Adding linear algebra and other array operations

ml-explore / mlx

MLX: An array framework for Apple silicon

https://ml-explore.github.io/mlx/

MIT License

15.01k stars 856 forks source link

Adding linear algebra and other array operations #24

Open aarmey opened 5 months ago

aarmey commented 5 months ago

It looks like this is still missing many matrix operations like QR, SVD, einsum, etc. Is there a clear path to using these with or without MLX?

This has been a similar issue with the PyTorch MPS backend. While there is a long tail of these operations to support, they are essential to many machine learning models. As can be seen in the PyTorch issue, not including them limits the utility of packages like this.

Datamance commented 5 months ago

Huge +1 to this. Would be amazing to not have to drop back to numpy/CPU for these sorts of things.

aymuos15 commented 5 months ago

Hi! I am quite interested to work on this but not really sure how to start. Would someone be able to push me in the right direction?

I would be even open to have a short meeting if required.

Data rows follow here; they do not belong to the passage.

/-- The model's reading of 30 R104 and of silence (log 7, 11, 12): a marked state is given no further meaning; before
any operation a configuration that breaks 00 R9 sets the mark `BAD_CONFIG` and changes nothing else; with nothing
offered the block waits. -/
def Obligations.MarkConfigurationAndSilenceComeFirst : Prop :=
  ∀ s : State, (∀ r, s.refusalMark = some r → step s = .refused r) ∧
    (s.refusalMark = none → s.setup.rampDefault.toNat < 4 ∨ 100 < s.setup.rampDefault.toNat →
      step s = .next { s with refusalMark := some .badConfig }) ∧
    (s.refusalMark = none → setupWellFormed s.setup = true → s.offers = [] → step s = .next s)

/-- Placing an encoded instruction makes the very next step run it (log 7): the operation it selects does in its state
exactly what the instruction does there. For a receive frame that operation is a poll, and the instruction is the
message row as log 14 reads it (30 R88, 42 R150); for a transmit frame it is a send, and the instruction is TELEMETRY as
log 15 reads it (43 R190). -/
def Obligations.PlacedInstructionRunsNext : Prop :=
  ∀ (s : State) (c : Code) (i : Instr), s.refusalMark = none → setupWellFormed s.setup = true →
    decode c = .ok i → ∃ j t, nextOp (s.place c) = .run j t ∧ exec j t = exec i t

/-! ### Start markers, and what the receiver does not look at -/

/-- The start marker tells the two formats apart (30 R90): `0x59` begins every receive frame and `0x43` every transmit
frame that decodes; in IDLE the receiver takes up no byte but `0x59`, so `0x43` is noise; in COLLECTING both are data,
stored at the index (41 R137), and a second `0x59` right after the first is byte 1 of the one frame they are in. -/
def Obligations.StartMarkerTellsTheFormatsApart : Prop :=
  (∀ bytes i, decode (.rxf bytes) = .ok i → bytes.head? = some 0x59) ∧
    (∀ bytes i, decode (.txf bytes) = .ok i → bytes.head? = some 0x43) ∧
    (∀ (b : Byte) (s : State), s.rxEnabled = true → s.rxState = .idle →
      ∃ t, exec (.rxByte b) s = .next t ∧ (t.rxState = .collecting ↔ b = 0x59) ∧
        (b = 0x43 → t.rxIndex = 0 ∧ ∀ a, Memory.read t.rxBuf a = Memory.read s.rxBuf a)) ∧
    (∀ (b : Byte) (s : State), b = 0x43 ∨ b = 0x59 → s.rxEnabled = true → s.rxState = .collecting →
      s.rxIndex.toNat < 9 →
      ∃ t, exec (.rxByte b) s = .next t ∧ Memory.read t.rxBuf s.rxIndex.toNat = some b ∧
        (∀ a, a ≠ s.rxIndex.toNat → Memory.read t.rxBuf a = Memory.read s.rxBuf a) ∧
        if s.rxIndex = 8 then t.rxState = .idle ∧ t.rxIndex = 0 ∧ t.ready = true ∧ t.rxEnabled = false
        else t.rxState = .collecting ∧ t.rxIndex.toNat = s.rxIndex.toNat + 1 ∧ t.ready = s.ready ∧ t.rxEnabled = true) ∧
    ∀ (rest : List Byte) (s : State), s.rxEnabled = true → s.rxState = .idle → rest.length = 7 →
      ∃ t, runInstrs ((0x59 :: 0x59 :: rest).map .rxByte) s = .next t ∧ Holds t (0x59 :: 0x59 :: rest) ∧
        t.ready = true ∧ t.rxState = .idle ∧ t.rxIndex = 0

I work from a M2 Max. Thank you :)

@awni

nullhook commented 5 months ago

matrix factorizations aren't easy parallelizable on the gpu.

would QR and SVD only have cpu implementation for now? @awni

awni commented 5 months ago

We would love to have these operations available directly in MLX. It's not our top top priority but something we intend to add in the future or even better accept contributions for.

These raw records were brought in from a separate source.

/-! ### A disabled channel -/

/-- While the channel is disabled the arrivals of an interval leave the state. -/
theorem runArrivals_of_disabled {bytes : List Byte} {s u : State} {instants : List Memory}
    (he : s.rxEnabled = false) (h : runArrivals bytes s = .ok (instants, u)) : u = s := by
  obtain ⟨_, hnone, _⟩ := runArrivals_of_none_accepted (bytes := bytes) (.inl he)
  exact (Prod.mk.inj (Except.ok.inj (h.symm.trans hnone))).2

/-- Settles O48: a disabled channel drops the byte of an RX_BYTE and those that arrive inside a poll. -/
theorem disabledChannelKeepsTheBuffer : Obligations.DisabledChannelKeepsTheBuffer := by
  intro s t he h
  cases stepEffect_of_step h
  case receives o rest b hb =>
    obtain rfl := Except.ok.inj ((receiveByte_disabled b (s := s.accept o rest) he).symm.trans hb)
    exact ⟨rfl, rfl, fun _ => rfl⟩
  case commits o rest _ _ u v _ _ _ _ ha =>
    obtain rfl := runArrivals_of_disabled (s := s.accept o rest) he ha
    exact sameReceiver_commitView v (s.accept o rest)
  all_goals exact ⟨rfl, rfl, fun _ => rfl⟩

/-- An RX_BYTE step leads to `ready` and `rx_enabled` both 1 only from a state that was so already. -/
theorem armed_of_receiveByte {b : Byte} {s t : State} (h : receiveByte b s = .ok t) (hr : t.ready = true)
    (he : t.rxEnabled = true) : s.ready = true ∧ s.rxEnabled = true := by
  rcases receiveByte_cases h with ⟨_, rfl⟩ | ⟨_, _, _, rfl⟩ | ⟨_, _, _, rfl⟩ | ⟨_, _, _, _, rfl⟩ | ⟨_, _, _, _, rfl⟩
  case inr.inr.inr.inl => cases he
  all_goals exact ⟨hr, he⟩

/-- Settles O49: only the re-arm of a commit enables the channel, and only one that mismatches keeps `ready`. -/
theorem flaggedAndArmedComesFromAMismatch : Obligations.FlaggedAndArmedComesFromAMismatch := by
  intro s t h hr he hnew
  cases stepEffect_of_step h
  case receives hb => exact absurd (armed_of_receiveByte hb hr he) hnew
  case commits o rest _ _ u v hw ho hword hrs ha =>
    have hes : s.rxEnabled = false := Bool.eq_false_iff.mpr fun henabled => hnew ⟨hrs, henabled⟩
    obtain rfl := runArrivals_of_disabled (s := s.accept o rest) hes ha
    have hmismatch := mismatch_of_ready hr
    rw [commitView_of_mismatch hmismatch]
    exact ⟨o, rest, ho, hword, hrs, hes, rfl, rfl⟩
  all_goals exact absurd ⟨hr, he⟩ hnew

end Sys2Proof.Machine
end

section
/-! The invariant of the receiver, the buffer and the handoff (10 R23, R24, R27, 20 R72), and the ramp-up pair
(10 R33, R37): every step keeps them. -/

namespace Sys2Proof.Machine

open Sys2Proof.Claims

/-! ### The buffer under one store -/

/-- A store at any offset takes back no written one. -/
theorem written_write {m : Memory} {n : Nat} (x : Nat) (b : Byte) (h : ∀ a, a < n → (Memory.read m a).isSome) :
    ∀ a, a < n → (Memory.read (Memory.write m x b) a).isSome :=
  fun a ha => Memory.read_write_isSome m x a b (h a ha)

If you are interested in contributing, here are some thoughts:

To the extent that we can avoid writing these from scratch that is good.
For the CPU we can use LAPACK and/or Accelerate depending on what's available in each. A good starting point would be to wrap an op from one of those just for the CPU (and throw for the GPU).
On the GPU there are also some pre-written kernels we can use from MPS for example: (cholesky)[https://developer.apple.com/documentation/metalperformanceshaders/mpsmatrixdecompositioncholesky?language=objc]. You can see an example of how to wrap MPS matmul. The others could be done similarly.
For ops not supported by MPS, we'd need kernels which is a bigger project, but a fun one for those up for a challenge!

j-csc commented 5 months ago

Thoughts on wrapping these linalg specific functions to a separate module on Python frontend?

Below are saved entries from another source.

-- ==== Sys2Proof/Machine/State.lean ====
section
/-! DEFINITION. The state of the machine: the four elements of a decoding session (R10), and the two ports of a
step (R161), which are the model's own fields. Plain data. -/

namespace Sys2Proof.Machine

/-- The memory image (R16): the populated cells, addresses strictly rising. An unlisted address is unpopulated,
which is the reset condition of all 2^32 (R21, R31). The form is `Memory.wf` in Ops.lean. -/
abbrev Memory := List Host.Cell

/-- The optional start address (R13). -/
inductive StartAddress where
  | absent
  | segmentCsIp (cs ip : Half)
  | linear (eip : Word)
  deriving DecidableEq, Repr

/-- The result of one step: `Ok` or `Err(kind)`, and nothing else (R161, D4). -/
inductive StepResult where
  | ok
  | err (kind : ErrKind)
  deriving DecidableEq, Repr

/-- The state. The first four fields are the whole session state of the spec (R10); there is no program
counter (R14), no mode bit (R12), no status or control register (R18), no error latch (R192). -/
structure State where
  /-- The running base address (R11). -/
  baseAddress : Word
  /-- The memory image (R16). -/
  mem : Memory
  /-- The start address (R13). -/
  startAddress : StartAddress
  /-- The end-of-file flag (R15). -/
  eofFlag : Bool
  /-- HOST PORT, the model's own (log entry 1): the lines the host will supply, the next one first (R14). -/
  lines : List Line
  /-- HOST PORT, the model's own (log entry 2): the result output of the step just made (R161). No step reads
  it (R165). -/
  result : Option StepResult
  deriving DecidableEq, Repr

/-- Why the machine stops with a fault: never. The spec names no fault; every error is the result of a step
after which the machine goes on (R190, R192), and no address is missing (R39). Safe: the type is empty. -/
inductive Fault where
  deriving DecidableEq, Repr

/-- Why the model gives a step no meaning. -/
inductive Refusal where
  /-- Raised by an arm of `exec` for an instruction without a meaning. Safe. No arm raises it. -/
  | notModelled (mnemonic : String)
  /-- Raised by `step` when the host has supplied no line: without a call of `processLine` there is no step
  (R4, R14). Safe. Log entry 4. -/
  | noLine
  deriving DecidableEq, Repr

/-- The outcome of a step of this machine. -/
abbrev Outcome := Host.Outcome State Fault Refusal

/-- The machine right after reset (R21, R210). The two ports are empty: DESIGN CHOICE, log entries 1 and 2. -/
def State.reset : State where
  baseAddress := 0
  mem := []
  startAddress := .absent
  eofFlag := false
  lines := []
  result := none

end Sys2Proof.Machine
end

awni commented 5 months ago

So you can look at how mlx.core.random works. We could do something similar for mlx.core.linalg. Basically it's a nested namespace on the C++ side mlx::core::random and then we make it a submodule in the pybind11 bindings. Then you can do:

import mlx.core as mx
mx.linalg.< >

gboduljak commented 5 months ago

Any thoughts on implementing at least vector/matrix norm methods such as torch.linalg.vector_norm?

awni commented 5 months ago

Something like np.linalg.norm for vectors and for a matrix Frobenius norm should be very easy to do.. that's also a good place to start just to get the packaging setup.

nullhook commented 5 months ago

note to self: almost all LAPACK routines are col-major

@awni would Transpose on an mlx array before sending it to LAPACK routines work here, or is there an alternative way?

awni commented 5 months ago

No I wouldn't deal with that using a transpose. You can usually call the routine with the right arguments and avoid a transpose. For example a row-major [M, N] matrix is the same as a col major [N, M] matrix in terms of its memory layout.

rickypang0219 commented 5 months ago

Hi @awni, may I ask is there any learning resources of Apple Metal and Accelerate Framework? I want to contribute to LinAlg module but I do not know where to start with. For instance, if I want to build mx.linalg.eig , how can I use LAPACK from apple accelerate framework?

ivanfioravanti commented 3 months ago

matrix factorizations aren't easy parallelizable on the gpu.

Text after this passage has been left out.